=== WHAT TO WORK ON ===
The answer should be each line of the records that contains the word "fPermission"; please copy them all.

★ ★ ★ ★

-- ==== Sys2Proof/Machine/Xlate.lean ====
section
/-!
DEFINITION. Translation: the page walk of both stages (R156, R158), permissions, the TLBs, and the
results an access check can have.
-/

namespace Sys2Proof.Machine

open Sys2Proof

/-! ### Walks -/

/-- Why a walk fails: level, stage 2, cause (R164). `migrating` is a valid leaf with M = 1 (R157). -/
inductive WalkErr where
  | bad (level : Nat) (s2 : Bool) (cause : Nat) (gpa : Nat)
  | migrating
  /-- a remote address, or one of more than 56 bits: no table is read (R150, R156) -/
  | range
  /-- an entry that holds an uncorrectable error (R29) -/
  | data
  deriving DecidableEq, Repr

/-- Kinds of access (R164): load, store, atomic, fetch, an engine that reads or writes. -/
inductive AccKind where
  | load | store | atomic | fetch | engine (w : Bool)
  deriving DecidableEq, Repr

abbrev AccKind.code : AccKind → Nat
  | .load => 0 | .store => 1 | .atomic => 2 | .fetch => 3 | .engine _ => 4

/-- A table entry keeps the rules of R156: reserved bits zero, alignment of the next node. -/
def tableOk (level : Nat) (e : Dword) : Bool :=
  dbits e 52 12 == 0 && dbits e 4 8 == 0 && dbits e 1 2 == 0 && (level == 2 || dbits e 12 4 == 0)

/-- A leaf keeps the rules of R156: reserved bits zero, a 32 MiB frame aligned, a target that its home
allows. -/
def leafOk (level : Nat) (e : Dword) : Bool :=
  dbits e 52 1 == 0 && dbits e 9 5 == 0 && dbits e 1 1 == 0 && (level == 3 || dbits e 16 9 == 0) &&
  (match dbits e 14 2 with
   | 1 => dbits e 61 3 == 0
   | 2 => true
   | _ => dbits e 53 11 == 0)

/-- The levels of a walk: number, lowest bit of the index, width of the index (R156). -/
def walkLevels : List (Nat × Nat × Nat) := [(0, 51, 5), (1, 38, 13), (2, 25, 13), (3, 16, 9)]

/-- One stage of a walk from the node at `node`: the leaf, its address, its level, and the stage-2 leaves used on the
way. `node2` turns a node address into the physical address it is read at; `bad` tells of an uncorrectable error there
(R29). -/
def walkStage (mem : List Host.Cell) (bad : Nat → Bool) (s2 : Bool) (node2 : Nat → Except WalkErr (Nat × List Nat)) (va gpa : Nat) :
    List (Nat × Nat × Nat) → Nat → Except WalkErr (Dword × Nat × Nat × List Nat)
  | [], _ => .error (.bad 3 s2 1 gpa)
  | (lv, sh, n) :: rest, node =>
    match node2 (node + 8 * nbits va sh n) with
    | .error e => .error e
    | .ok (a, used) =>
      let e := Mem.read64 mem a
      if bad a then .error .data
      else if !e.getLsbD 0 then .error (.bad lv s2 0 gpa)
      else if e.getLsbD 3 then
        if lv < 2 || !leafOk lv e then .error (.bad lv s2 1 gpa)
        else if e.getLsbD 2 then .error .migrating
        else .ok (e, a, lv, used)
      else if lv == 3 || !tableOk lv e then .error (.bad lv s2 1 gpa)
      else (walkStage mem bad s2 node2 va gpa rest (dbits e 12 40 * 4096)).map fun p => (p.1, p.2.1, p.2.2.1, used ++ p.2.2.2)

/-- The byte of a leaf's page that an address names. -/
abbrev leafPa (e : Dword) (lv va : Nat) : Nat :=
  if lv = 2 then dbits e 25 27 * 2 ^ 25 + va % 2 ^ 25 else dbits e 16 36 * 2 ^ 16 + va % 2 ^ 16

/-- The partition table's guest entry of a context, as its offset in the management window (R422). -/
def guestEntry (mgmt : List Host.Cell) (asid : Nat) : Option Nat :=
  ((List.range 16).flatMap fun k => (List.range 64).map fun g => 0x60000 + 0x1000 * k + 0x800 + 32 * g).find?
    fun o => wbits (Mem.read32 mgmt o) 0 12 == asid && (Mem.read mgmt o 24).any (· != 0)

/-- A context is a guest when a partition names it (R422). An empty management window names none. -/
def isGuest (mgmt : List Host.Cell) (asid : Nat) : Bool := !mgmt.isEmpty && (guestEntry mgmt asid).isSome

/-- Result of a walk: the translation, the first byte of the page and its size, the leaf entries whose accessed bits
the walker sets, and, of a guest, whether stage 1 alone allows reads, writes and fetches, the guest-physical address
and the level of the stage-2 leaf. -/
structure WalkRes where
  tr : Trans
  page : Nat
  big : Bool
  leaves : List Nat
  r1 : Bool := true
  w1 : Bool := true
  x1 : Bool := true
  gpa : Option Nat := none
  level2 : Nat := 0
  deriving DecidableEq, Repr

/-- A table entry holds an uncorrectable error now (R29). -/
abbrev State.badEntry (s : State) (a : Nat) : Bool := s.bad.contains (a / 128) && Config.errorPersists s.tick (a / 128)

/-- Stage 2 of a guest-physical address, read with VA[55:52] as zero (R158): physical address, leaf entry, its address
and its level. -/
def walk2 (s : State) (c : Ctx) (gpa : Nat) : Except WalkErr (Nat × Dword × Nat × Nat) :=
  match walkStage s.mem s.badEntry true (fun a => .ok (a, [])) (gpa % 2 ^ 52) gpa walkLevels (dbits c.xls2root 8 44 * 256) with
  | .error e => .error e
  | .ok (e, a, lv, _) => .ok (leafPa e lv gpa, e, a, lv)

/-- The page of an address in a core-pinned window (R154, R163). -/
def pinnedHere (s : State) (core va : Nat) : Bool :=
  let k := s.coreOf core
  let n := dbits k.cpwin 0 2
  (n ≥ 1 && dbits k.cpwin 16 40 == nbits va 16 40) ||
  (n ≥ 2 && dbits k.cpwinb 16 40 == nbits va 16 40)

/-- A whole walk of a context's address (R156, R158). The combined translation of a guest takes home and target of its
stage-1 leaf and the U bit of that leaf alone; reads of stage-1 nodes need no R of stage 2 (DESIGN CHOICE, log 26). -/
def walk (s : State) (asid va : Nat) : Except WalkErr WalkRes :=
  if 2 ^ 56 ≤ va ∨ nbits va 52 4 = 0xE then .error .range
  else
  let c := s.ctxOf asid
  let guest := isGuest s.host.mgmt asid
  let node2 : Nat → Except WalkErr (Nat × List Nat) := fun a =>
    if guest then (walk2 s c a).map fun p => (p.1, [p.2.2.1]) else .ok (a, [])
  match walkStage s.mem s.badEntry false node2 va 0 walkLevels (dbits c.xlroot 8 44 * 256) with
  | .error e => .error e
  | .ok (e, a, lv, used) =>
    let tr : Trans :=
      { pa := leafPa e lv va, gen := c.gen, home := BitVec.ofNat 2 (dbits e 14 2), target := dbits e 53 11,
        r := e.getLsbD 6, w := e.getLsbD 7, x := e.getLsbD 8, u := e.getLsbD 5, level := lv, asid := asid }
    if guest then
      match walk2 s c tr.pa with
      | .error e => .error e
      | .ok (pa, e2, a2, lv2) =>
        .ok { tr := { tr with pa := pa, r := tr.r && e2.getLsbD 6, w := tr.w && e2.getLsbD 7,
                              x := tr.x && e2.getLsbD 8 },
              page := va / 2 ^ 16 * 2 ^ 16, big := false, leaves := a :: a2 :: used
              r1 := tr.r, w1 := tr.w, x1 := tr.x, gpa := some tr.pa, level2 := lv2 }
    else
      .ok { tr := tr, page := if lv = 2 then va / 2 ^ 25 * 2 ^ 25 else va / 2 ^ 16 * 2 ^ 16,
            big := lv = 2, leaves := [a] }

/-- Remote addresses: VA[55:52] = 0xE (R150, R393). -/
abbrev isRemote (va : Nat) : Bool := nbits va 52 4 == 0xE

/-- A walk meets M = 1 at a valid leaf, and waits (R157). -/
def pageMigrates (s : State) (asid va : Nat) : Bool :=
  match walk s asid va with
  | .error .migrating => true
  | _ => false

/-! ### Permissions and faults -/

/-- The leaf allows the access (R156). Atomics need R and W; privileged mode ignores U. -/
def permOk (tr : Trans) (k : AccKind) (user : Bool) : Bool :=
  (match k with
   | .load => tr.r
   | .store => tr.w
   | .atomic => tr.r && tr.w
   | .fetch => tr.x
   | .engine w => if w then tr.w else tr.r) && (!user || tr.u)

/-- XLFAULTINFO of a failing lane (R164). -/
def xlInfoOf (lane level : Nat) (s2 retry : Bool) (k : AccKind) (cause : Nat) : Nat :=
  lane * 2 ^ 11 + level * 2 ^ 9 + (if s2 then 2 ^ 8 else 0) + (if retry then 2 ^ 7 else 0) +
    k.code * 2 ^ 4 + cause

/-- A fault of R151 that no walk raised: its code, the address, cause 3, 4 or 5 (R164). -/
def checkFault (code : BitVec 8) (addr : Nat) (lane : Nat) (k : AccKind) (cause : Nat) : FaultRec :=
  { cause := code, addr := BitVec.ofNat 64 addr,
    xl := some (BitVec.ofNat 64 addr, BitVec.ofNat 64 (xlInfoOf lane 0 false false k cause)) }

/-- A TRANSLATION or PERMISSION fault (R225: EINFO takes XLFAULTINFO[15:0]). -/
def xlFault (code : BitVec 8) (addr : Nat) (lane level : Nat) (s2 retry : Bool) (k : AccKind)
    (cause : Nat) : FaultRec :=
  let info := xlInfoOf lane level s2 retry k cause
  { cause := code, addr := BitVec.ofNat 64 addr, info := BitVec.ofNat 32 info,
    xl := some (BitVec.ofNat 64 addr, BitVec.ofNat 64 info) }

/-- Fault codes of R225. -/
abbrev fIllegalEncoding : BitVec 8 := 0x01
abbrev fIllegalOpcode : BitVec 8 := 0x02
abbrev fPrivilege : BitVec 8 := 0x03
abbrev fIllegalSysreg : BitVec 8 := 0x04
abbrev fMisalignedTarget : BitVec 8 := 0x05
abbrev fStackOverflow : BitVec 8 := 0x06
abbrev fMisalignedAccess : BitVec 8 := 0x08
abbrev fAddressRange : BitVec 8 := 0x09
abbrev fTranslation : BitVec 8 := 0x0A
abbrev fPermission : BitVec 8 := 0x0B
abbrev fScratchBounds : BitVec 8 := 0x0C
abbrev fConstBounds : BitVec 8 := 0x0D
abbrev fConstWrite : BitVec 8 := 0x0E
abbrev fRangeLock : BitVec 8 := 0x0F
abbrev fDataError : BitVec 8 := 0x10
abbrev fChUnconfigured : BitVec 8 := 0x14
abbrev fChOwner : BitVec 8 := 0x15
abbrev fChWidth : BitVec 8 := 0x16
abbrev fChState : BitVec 8 := 0x17
abbrev fConvergence : BitVec 8 := 0x18
abbrev fBarrierMismatch : BitVec 8 := 0x19
abbrev fCopyBounds : BitVec 8 := 0x20
abbrev fMcastRange : BitVec 8 := 0x21
abbrev fMatrixLost : BitVec 8 := 0x22
abbrev fSliceOwner : BitVec 8 := 0x28
abbrev fSliceHeapFull : BitVec 8 := 0x29
abbrev fSliceStackOverflow : BitVec 8 := 0x2A
abbrev fMarkNotFound : BitVec 8 := 0x2B
abbrev fCommitIndeterminate : BitVec 8 := 0x30
abbrev fTrap : BitVec 8 := 0x38
abbrev fBreakpoint : BitVec 8 := 0x39

/-- The fault of an access that its translation does not allow (R156). When it is stage 2 of a guest that refuses it,
it is a failure of stage 2 (R158). -/
def permFault (s : State) (asid va lane : Nat) (k : AccKind) (tr : Trans) (user retry : Bool) : FaultRec :=
  match walk s asid va with
  | .ok r =>
    match r.gpa with
    | some gpa =>
      if permOk { tr with r := r.r1, w := r.w1, x := r.x1 } k user then
        { xlFault fTranslation va lane r.level2 true retry k 2 with gpa := some gpa }
      else xlFault fPermission va lane tr.level false retry k 2
    | none => xlFault fPermission va lane tr.level false retry k 2
  | .error _ => xlFault fPermission va lane tr.level false retry k 2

★ ★ ★ ★

=== OUTPUT FOR THIS TASK ===
abbrev fPermission : BitVec 8 := 0x0B
      else xlFault fPermission va lane tr.level false retry k 2
    | none => xlFault fPermission va lane tr.level false retry k 2
  | .error _ => xlFault fPermission va lane tr.level false retry k 2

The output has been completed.